The fish is not drawn on.  It's a white vein through the rock.  As I placed the rock in the car and climbed in the front seat I was reminded of Hebrews 13:5, "Never will I leave you.  Never will I forsake you."  And this time they were tears of joy.

P.S.  I took that disco ball and colored lights and you can bet I'm going to shake my groove thang under them.






Wednesday, May 17, 2017

Wherefore art thou, Sunnyo?

Is there a Spring in your step?

So far there is mostly a gush as I stomp through another puddle of mud to complete my farm chores.  There's no springing back from that.  One time I stepped one foot into the neighbor's field to retrieve a golf ball and almost didn't get my foot back.  My boot was immediately sucked into the quagmire. 

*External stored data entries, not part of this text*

/-- The loop over a stream of complete groups, with room for exactly their output: it stops early only before groups of count
zero. -/
theorem rleGroups_of_stream {src : Nat → Byte} {p0 plen fuel s : Nat} {gs : List RleGroup} (hok : ∀ g ∈ gs, g.ok = true)
    (hreads : ReadsAt src (p0 + s) (gs.flatMap RleGroup.stream)) (hend : s + (gs.flatMap RleGroup.stream).length = plen)
    (hfuel : plen ≤ s + fuel) :
    (rleGroups src p0 plen fuel s (gs.flatMap RleGroup.output).length).1 = gs.flatMap RleGroup.output ∧
    ((∀ g ∈ gs.getLast?, g.count ≠ 0) → (rleGroups src p0 plen fuel s (gs.flatMap RleGroup.output).length).2 = plen) := by
  induction gs generalizing s fuel with
  | nil =>
    rw [List.flatMap_nil, List.length_nil, rleGroups_stop (Or.inl rfl)]
    exact ⟨rfl, fun _ => hend⟩
  | cons g gs ih =>
    by_cases hout : (g :: gs).flatMap RleGroup.output = []
    · rw [hout, List.length_nil, rleGroups_stop (Or.inl rfl)]
      refine ⟨rfl, fun hlast => ?_⟩
      have hmem := List.getLast?_eq_getLast_of_ne_nil (List.cons_ne_nil g gs)
      exact absurd (RleGroup.count_eq_zero hout (List.getLast_mem _)) (hlast _ hmem)
    · have hroom : ((g :: gs).flatMap RleGroup.output).length ≠ 0 := fun h => hout (List.length_eq_zero_iff.1 h)
      have hpos := g.stream_length_pos
      obtain ⟨hg, hgs⟩ := ReadsAt.of_append (a := g.stream) hreads
      simp only [List.flatMap_cons, List.length_append, RleGroup.output_length] at hend hroom ⊢
      obtain ⟨fuel, rfl⟩ : ∃ f, fuel = f + 1 := ⟨fuel - 1, by omega⟩
      obtain ⟨hbytes, hused⟩ := ih (s := s + g.stream.length) (fuel := fuel) (fun g' hg' => hok g' (List.mem_cons_of_mem _ hg'))
        (by rwa [← Nat.add_assoc]) (by omega) (by omega)
      rw [rleGroups_of_group (hok g List.mem_cons_self) hg (by omega) hroom (by omega), Nat.add_sub_cancel_left]
      refine ⟨by rw [hbytes], fun hlast => hused fun g' hg' => hlast g' ?_⟩
      rw [Option.mem_def] at hg' ⊢
      rw [List.getLast?_cons, hg', Option.getD_some]

/-- Settles O28, by induction on the groups. -/
theorem rleStreamRoundTrip : Obligations.RleStreamRoundTrip := by
  intro src p0 gs hok hreads e b
  obtain ⟨hbytes, hused⟩ := rleGroups_of_stream (s := 0) (fuel := e) (plen := e) hok hreads (Nat.zero_add _) (by omega)
  exact ⟨hbytes, (rleDecode_consumed src p0 e b.length).1, hused⟩

/-! ### Commands that fill the start of `DST` -/

/-- A command whose rule answers `n` bytes for `DST`: `exec_done` with the number of bytes and their list reader. -/
theorem exec_done_out {i : Instr} {s : State} {r0 r1 r2 r3 n : Nat} {short : Option Bool} {out : List Byte} (hw : i.wf = true)
    (ha : i ≠ .ack) (hr : regionFault (rolesOf i) s = none) (h : ruleOf i s = .done r0 r1 r2 r3 short out []) (hn : out.length = n)
    (h0 : r0 < 2 ^ 32) (h1 : r1 < 2 ^ 32) (h2 : r2 < 2 ^ 32) (h3 : r3 < 2 ^ 32) :
    ∃ t, exec i s = .next t ∧ Completed s t r0 r1 r2 r3 ∧ t.short = short.getD s.short ∧
      Holds t s.dstBase n (fun j => out.getD j 0) ∧ UnchangedOutside s t [(s.dstBase, n)] := by
  subst hn
  obtain ⟨t, ht, hc, hshort, hbytes, hframe⟩ := exec_done hw ha hr h h0 h1 h2 h3
  exact ⟨t, ht, hc, hshort, fun j hj => (hbytes j hj).trans (List.getD_eq_getElem _ _ hj).symm, hframe⟩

There have been little whispers of spring.  A 65 degree day here, a 72 degree there in between days of drizzle and leaden skies and outright gales with sideways slashing rain.  We even had thunderstorm warnings last week.  They actually interrupted our regularly scheduled program (Jeopardy, no less,  of all the nerve!) to give us a warning of thunderstorms in the area, complete with that annoying warning buzz.  What was the warning supposed to do for us?  Stop watching TV outside 'cause you might get struck by lightning?  Clearly the weather warning dude has never been to Florida.  Personally, I love a good thunderstorm, but Florida storms can make even the bravest person whimper. 

Oregonians clearly can't handle anything other than warm and sunny or rainy.  When it snows just the littlest of dusting all schools close down.  And apparently when it thunders we are to batten down the hatches or periscope down or something that requires protecting ourselves from lightning.

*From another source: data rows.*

-- ==== Sys2Proof/Machine/HostIf.lean ====
section
/-! DEFINITION. The controller commands and the root-hub port features (spec 45_host_interface R229 to R240). -/

namespace Sys2Proof.Machine

/-- HC_GET_CAPABILITY: fixed answers (R229). -/
def execHcGetCapability (s : State) : Out :=
  .next ((s.started .hcGetCapability).finish .hcGetCapability .success (.capability .high 1 s.cfg.is64BitCapable))

/-- HC_RESET: a no-op success (R230). -/
def execHcReset (s : State) : Out := .next ((s.started .hcReset).finish .hcReset .success .none)

/-- HC_GET_STATE (R231). -/
def execHcGetState (s : State) : Out :=
  .next ((s.started .hcGetState).finish .hcGetState .success (.hcState (s.started .hcGetState).hcState))

/-- HC_SET_STATE: stored, no other effect (R232). -/
def execHcSetState (st : HcState) (s : State) : Out :=
  .next (((s.started (.hcSetState st)).withHcState st).finish (.hcSetState st) .success .none)

/-- The change bit a change feature names (R238). -/
def changeBitOf : Feature → Option Nat
  | .connectChange => some bitConnection
  | .enableChange => some bitEnable
  | .suspendChange => some bitSuspend
  | .overcurrentChange => some bitOvercurrent
  | .resetChange => some bitReset
  | .enable | .suspend | .reset | .power | .owner => none

/-- Setting a port feature (R237): a change feature has no effect. -/
def setFeature (f : Feature) (s : State) : State :=
  match f with
  | .enable => s.setStatus bitEnable
  | .suspend => portSuspend true s
  | .reset => portReset true s
  | .power => s.setStatus bitPower
  | .owner => s.setStatus bitOwner
  | .connectChange | .enableChange | .suspendChange | .overcurrentChange | .resetChange => s

/-- Clearing a port feature (R238). -/
def clearFeature (f : Feature) (s : State) : State :=
  match f with
  | .enable => s.clearStatus bitEnable
  | .suspend => portSuspend false s
  | .reset => portReset false s
  | .power => s.clearStatus bitPower
  | .owner => s.clearStatus bitOwner
  | .connectChange | .enableChange | .suspendChange | .overcurrentChange | .resetChange =>
    match changeBitOf f with
    | some i => s.clearChange i
    | none => s

/-- RH_SET_PORT_FEATURE (R237). -/
def execRhSetPortFeature (f : Feature) (s : State) : Out :=
  .next ((setFeature f (s.started (.rhSetPortFeature f))).finish (.rhSetPortFeature f) .success .none)

/-- RH_CLEAR_PORT_FEATURE (R238). -/
def execRhClearPortFeature (f : Feature) (s : State) : Out :=
  .next ((clearFeature f (s.started (.rhClearPortFeature f))).finish (.rhClearPortFeature f) .success .none)

end Sys2Proof.Machine
end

What comes after two days of rain in Oregon?  Monday.

Have you heard of the four seasons in Oregon?  They are Almost Winter, Winter, Still Winter and Construction.

Still...I love Oregon.  I will take the green over brown any day, even though that includes green moss, green mold and green mildew.  My sweet hubby could see I was growing moss in between my toes and whisked me off to Las Vegas for my very first time to find some sunshine.  Find it we did and I was happy to absorb the rays by the pool, but what I found interesting were all the facades that the casinos created to try to look like real waterfalls and plants and animals.  I thought, all I have to do is walk out my door or drive to the river or ocean or woods and I can see these things the way God  created them, not the way Metro, Goldwyn or Mayer did.





An Oregon lake



A Las Vegas "waterfall"


 
A tiny, lone yellow rose has blossomed on our miniature roses, but in a week we will have hundreds of  blossoms in coral, red, pink and white.  The strawberry plants are covered in white blossoms and little green cherries are filling out the cherry branches.  As the mud starts to dry out and the grass fills in, I will stroll barefoot through our little piece of land going from plant to plant to admire its progress with a spring in my step.